Social media platform, Snapchat, is being investigated over claims that it misled investors over the threat of Instagram to their growth as a company. Investors allege that Snapchat should have attributed their slowing user growth in 2016 to Instagram, but instead downplayed the competition. In June, Instagram announced that their Stories feature had attracted 400 million daily users with reports suggesting that those within Snapchat knew of Instagram’s potential damage to their company. Whether Snapchat was aware of this is now a matter for the US courts. Since Snap’s $3.4 billion IPO back in 2016, the company has reported disappointing user growth and further experienced its first-ever drop in users from 191 million earlier this year to 186 million in the third quarter. However, despite these poor results, Snap still managed to break a revenue record.
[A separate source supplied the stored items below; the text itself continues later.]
/-- One element of the deep part (R241): one rounding per fired row in increasing k. -/
def State.deepElem (s : State) (d : DeepPart) (fired : List Nat) (i j : Nat) : Nat × Flags :=
  let vt := d.ent.ent.vtype
  let f := Fmt.fp32
  let q := fired.foldl (fun (t : Nat × Flags) k =>
    match d.ent.act d.map i k with
    | .num x =>
      if x.fires then
        let w := weightVal d.map.cls d.map.fmt (vtDaz vt) (s.panelCode d.map k j) (s.panelScale d.map k j)
        let r := f.pack 0 (Num.add 0 (f.decode t.1) (Num.mul x w))
        (r.1, t.2 ||| r.2)
      else t
    | .escape => t) (0, 0)
  let r := f.ftzBits (vtFtz vt) (q.1, 0)
  (r.1, q.2 ||| r.2)

/-- A deep part as it lands in a matrix state: the tile rows of aJ and the part, or what went wrong (R252, R253). Nothing is read under a
cleared key slot (R111, R122). -/
def State.landDeep (s : State) (mt : Matrix) (d : DeepPart) : Matrix × DeepPart :=
  let fired := d.fired
  let ranges := fired.flatMap fun k => d.map.rowRanges k
  let rows := if (s.mapKeyless d.map ranges).isSome then [] else
    (List.range d.ent.ent.rows).map fun i => (i, (List.range d.map.nn).map fun j => s.deepElem d fired i j)
  (rows.foldl (fun u p => u.putRow d.aJ (d.row0 + p.1) 0 (p.2.map fun v => BitVec.ofNat 32 v.1)) mt,
    { d with
      ready := true
      flagsD := rows.foldl (fun a p => p.2.foldl (fun a v => a ||| v.2) a) 0
      lost := (d.map.pasOf ranges).any fun pa => s.lostAt pa
      fault := s.mapFault d.map ranges
      code := (d.map.badCode fired (s.panelScale d.map)).map fun p => scaleVal p 1 })

/-- RMJOIN (R242, R253): it waits for its turn, for its deep part and for those of other strands on their way to its tiles (R252). A lost part
appends one record and traps with it. -/
def State.rmjoin (s : State) (st : Fin 4) (e : VEntry) (aJ aT : BitVec 4) : State :=
  let x := s.strand st
  if tilesBad aT aJ then s.matIllegal st e 0x14
  else if !s.unjoined st aJ.toNat then s.matTrap st e cRowMap (rowVal 9 0 0)
  else if !s.mat.mq.isEmpty then s
  else
    match s.mat.deep.find? fun d => d.ent.task == x.task && d.aJ == aJ.toNat with
    | none => s
    | some d =>
      if !d.ready || s.tileBusy aT.toNat || s.tileBusy aJ.toNat then s
      else if d.lost then
        let r := copyRecord 0 2 5 0
        let s1 := if d.told then s else
          (s.modStrand st fun y => y.append 2 r).modMat fun mt =>
            { mt with deep := mt.deep.map fun g => if g.ent.task == x.task && g.aJ == aJ.toNat then { g with told := true } else g }
        s1.matTrap st e cEngineFault r
      else
        match d.fault, d.code with
        | some f, _ => s.matTrap st e f.1 f.2
        | none, some v => s.matTrap st e cScalecode v
        | none, none =>
          let res := (gridOf d.ent.ent.rows d.map.nn).foldl (fun (u : Matrix × Flags) p =>
            let row := d.row0 + p.1
            let v := mmaStep (vtFtz e.vtype) (s.mat.acc aT.toNat row p.2, 0)
              (Fmt.fp32.decode (s.mat.acc aJ.toNat row p.2))
            (u.1.put aT.toNat row p.2 v.1, u.2 ||| v.2)) (s.mat, 0)
          let s1 : State := { s with mat := { res.1 with deep := res.1.deep.filter fun g => !(g.ent.task == x.task && g.aJ == aJ.toNat) } }
          s1.settleEntry st e (.done ((x.unreserve 2).orFlags (d.flagsR ||| d.flagsD ||| res.2)) 0)

/-! ### RMMIG, RMAGE, RMQRY (R243, R254) -/

/-- Whether row a ranks above row b by counter, then by the lower index. -/
def rowAbove (cnt : Nat → Nat) (a b : Nat) : Bool := decide (cnt b < cnt a) || (cnt a == cnt b && decide (a < b))

/-- A row inserted in rank order. -/
def rankInsert (cnt : Nat → Nat) (k : Nat) : List Nat → List Nat
  | [] => [k]
  | a :: t => if rowAbove cnt k a then k :: a :: t else a :: rankInsert cnt k t

/-- The lowest-ranked position of a list: the first empty one, else that of the resident row of lowest rank. -/
def lowestPos (cnt : Nat → Nat) (l : List (Option Nat)) : Option (Nat × Option Nat) :=
  match l.zipIdx.find? fun e => e.1.isNone with
  | some e => some (e.2, none)
  | none =>
    (listed l).foldl (fun (b : Option (Nat × Option Nat)) e =>
      match b with
      | some (_, some k) => if rowAbove cnt k e.2 then some (e.1, some e.2) else b
      | _ => some (e.1, some e.2)) none

/-- The promotions of R243: candidates in rank order. -/
def migrate (cnt : Nat → Nat) (h : Nat) : List Nat → List (Option Nat) → List (Option Nat)
  | [], l => l
  | d :: cand, l =>
    match lowestPos cnt l with
    | none => l
    | some (p, none) => if h ≤ cnt d then migrate cnt h cand (l.set p (some d)) else l
    | some (p, some k) =>
      if cnt k + h ≤ cnt d && rowAbove cnt d k then migrate cnt h cand (l.set p (some d)) else l

/-- The list that RMMIG leaves, given the counters after the flush. -/
def RowMap.migrated (r : RowMap) (cnt : Nat → Nat) (fixed : List Nat) : List (Option Nat) :=
  let l0 := (r.list.zip r.stale).map fun e =>
    match e.1 with
    | some k => if e.2 || fixed.contains k then none else some k
    | none => none
  let cand := ((List.range r.kk).filter fun k => !l0.contains (some k) && !fixed.contains k).foldl
    (fun l k => rankInsert cnt k l) []
  migrate cnt r.margin cand l0

/-- Whether a position's content changes: another row, or a fresh copy of a stale one. -/
def changedAt (r : RowMap) (new : List (Option Nat)) (p : Nat) : Bool :=
  r.list.getD p none != new.getD p none || (r.stale.getD p false && (new.getD p none).isSome)

/-- RMMIG once its turn has come (R243, R254). The rows and the fixed-deep bitmap are read as the E-stream sees them (R118, R304). -/
def State.rmmig (s : State) (st : Fin 4) (e : VEntry) (m : BitVec 4) : State :=
  match s.mapCheck st m true with
  | .error (c, v) => s.matTrap st e c v
  | .ok r =>
    let deep := if r.deepA == 0 then [] else [(r.deepA, (r.kk + 7) / 8)]
    let v := s.asSeen st .E
    let fixed := v.fixedDeep r
    let cnt := fun (k : Nat) => min 65535 (s.mapRead r (r.counterVa k) 2 + (r.pending.get k).toNat)
    let new := r.migrated cnt fixed
    let fresh := (listed new).filter fun p => changedAt r new p.1
    let reads := fresh.flatMap fun p => r.rowRanges p.2
    if s.mapHeld r (deep ++ reads) then s.keepEntry st (s.mapPas r (deep ++ reads))
    else
      match s.mapKeyless r [(r.listA, 4 * r.cap)], v.mapFault r ((r.countA, 2 * r.kk) :: deep ++ reads) with
      | _, some f => s.matTrap st e f.1 f.2
      | some va, none => s.matTrap st e cProt va
      | none, none =>
        let r1 := { r with list := new, stale := new.map fun _ => false, fixed := fixed, pending := [] }
        let s1 := s.flush m r
        let s2 := s1.modMat fun mt =>
          let mt1 := mt.setMap m (some r1)
          match r.slot with
          | some i => mt1.modSlot i fun b => v.placeRows r b fresh
          | none => mt1
        (s2.writeList r1).rowDone st e (BitVec.ofNat 64 ((List.range r.cap).filter (changedAt r new)).length)

/-- RMAGE once its turn has come (R254). -/
def State.rmage (s : State) (st : Fin 4) (e : VEntry) (m : BitVec 4) : State :=
  match s.mapCheck st m true with
  | .error (c, v) => s.matTrap st e c v
  | .ok r =>
    if s.mapHeld r [] then s.keepEntry st (s.mapPas r [])
    else
      match s.mapFault r [(r.countA, 2 * r.kk)] with
      | some f => s.matTrap st e f.1 f.2
      | none => ((s.flush m r).counters r (List.range r.kk) fun _ v => v / 2 ^ r.shift).rowDone st e 0

/-- RMQRY once its turn has come (R254). -/
def State.rmqry (s : State) (st : Fin 4) (e : VEntry) (m : BitVec 4) : State :=
  match s.mapCheck st m true with
  | .error (c, v) => s.matTrap st e c v
  | .ok r =>
    if s.mapHeld r [] then s.keepEntry st (s.mapPas r [])
    else
      match s.mapKeyless r [(r.listA, 4 * r.cap)], s.mapFault r [(r.countA, 2 * r.kk)] with
      | _, some f => s.matTrap st e f.1 f.2
      | some va, none => s.matTrap st e cProt va
      | none, none =>
        let stale := ((listed r.list).filter fun p => r.stale.getD p.1 false).length
        ((s.flush m r).writeList r).rowDone st e (BitVec.ofNat 64 (r.valid.length + stale * 2 ^ 32))

/-! ### Turns and the front end -/

/-- A row instruction when it issues, once its launch owns the core (R220). Those that commit when their writes are done wait until
nothing is queued before them (R218). -/
def State.rowIssue (s : State) (st : Fin 4) (e : VEntry) (func : Nat) (var : Bool) (aJ aT : BitVec 4) (vX : Spec) (m : BitVec 4) : State :=
  match s.own st with
  | none => s
  | some s1 =>
    let turn := s1.mat.mq.isEmpty
    match func with
    | 0 => if !turn then s else if var then s1.rmunbind st e m else s1.rmbind st e m
    | 1 => s1.rmfire st e vX m
    | 2 => s1.rmmul st e aJ aT vX m
    | 3 => s1.rmjoin st e aJ aT
    | 4 => if !turn then s else s1.rmmig st e m
    | 5 => if !turn then s else s1.rmage st e m
    | _ => if !turn then s else s1.rmqry st e m

/-- A row instruction at the front end (R248, R277). -/
def rowFront (s : State) (func : Nat) (var : Bool) (rd rs1 : Reg) (row0 : BitVec 3) (aJ aT : BitVec 4) (vX : Spec) (m : BitVec 4) :
    Out :=
  onStream s fun st k => s.frontEnd st k (.row func var rd rs1 row0 aJ aT vX m)

/-- RMBIND (R250). -/
def execRmbind (rd rs1 : Reg) (m : BitVec 4) (s : State) : Out := rowFront s 0 false rd rs1 0 0 0 0 m
/-- RMBIND.unbind (R250). -/
def execRmbindUnbind (m : BitVec 4) (s : State) : Out := rowFront s 0 true 0 0 0 0 0 0 m
/-- RMFIRE (R251). -/
def execRmfire (vX : Spec) (m : BitVec 4) (s : State) : Out := rowFront s 1 false 0 0 0 0 0 vX m
/-- RMMUL (R252). -/
def execRmmul (ad : Bool) (aT aJ : BitVec 4) (vX : Spec) (m : BitVec 4) (row0 : BitVec 3) (s : State) : Out :=
  rowFront s 2 ad 0 0 row0 aJ aT vX m
/-- RMJOIN (R253). -/
def execRmjoin (aT aJ : BitVec 4) (s : State) : Out := rowFront s 3 false 0 0 0 aJ aT 0 0
/-- RMMIG (R254). -/
def execRmmig (rd : Reg) (m : BitVec 4) (s : State) : Out := rowFront s 4 false rd 0 0 0 0 0 m
/-- RMAGE (R254). -/
def execRmage (m : BitVec 4) (s : State) : Out := rowFront s 5 false 0 0 0 0 0 0 m
/-- RMQRY (R254). -/
def execRmqry (rd : Reg) (m : BitVec 4) (s : State) : Out := rowFront s 6 false rd 0 0 0 0 0 m

end Sys2Proof.Machine
end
The retail car service, Uber, is under pressure to improve their financial performance before their upcoming IPO as last week they announced a loss of $1.07 billion in the three months leading to September, with a previous $891 million loss in their second quarter. This news comes as Uber’s growth begins to slow, with bookings rising from 6% from this time last year, compared to a near 30% growth in 2016. However, Uber is increasing its expansion into other industries, particularly in their food delivery service Uber Eats. Gross bookings for Uber Eats topped $2 billion, a surge of 150% from the previous year. Uber’s biggest challenge will be to show investors that they are rapidly growing, whilst managing their substantial losses – both are key factors that investors look for in an IPO.
The university being bailed out
It was revealed last week that an unnamed “small, modern” university received a £900k emergency loan from a regulator, after running into financial trouble. The Office for Students (OfS), who regulates England’s higher education sector, stepped in to provide financial stability with a short term loan. In recent weeks, the chair of the OfS has said he wouldn’t provide financial support for struggling universities to prevent ‘too big to fail’ ideas.
As universities rely more on student tuition fees to fund them (rather than government subsidies), there has been a tendency for universities to borrow finances to improve their campus and facilities. This could be a risk as they are reliant on increasing admissions to ensure their finances work.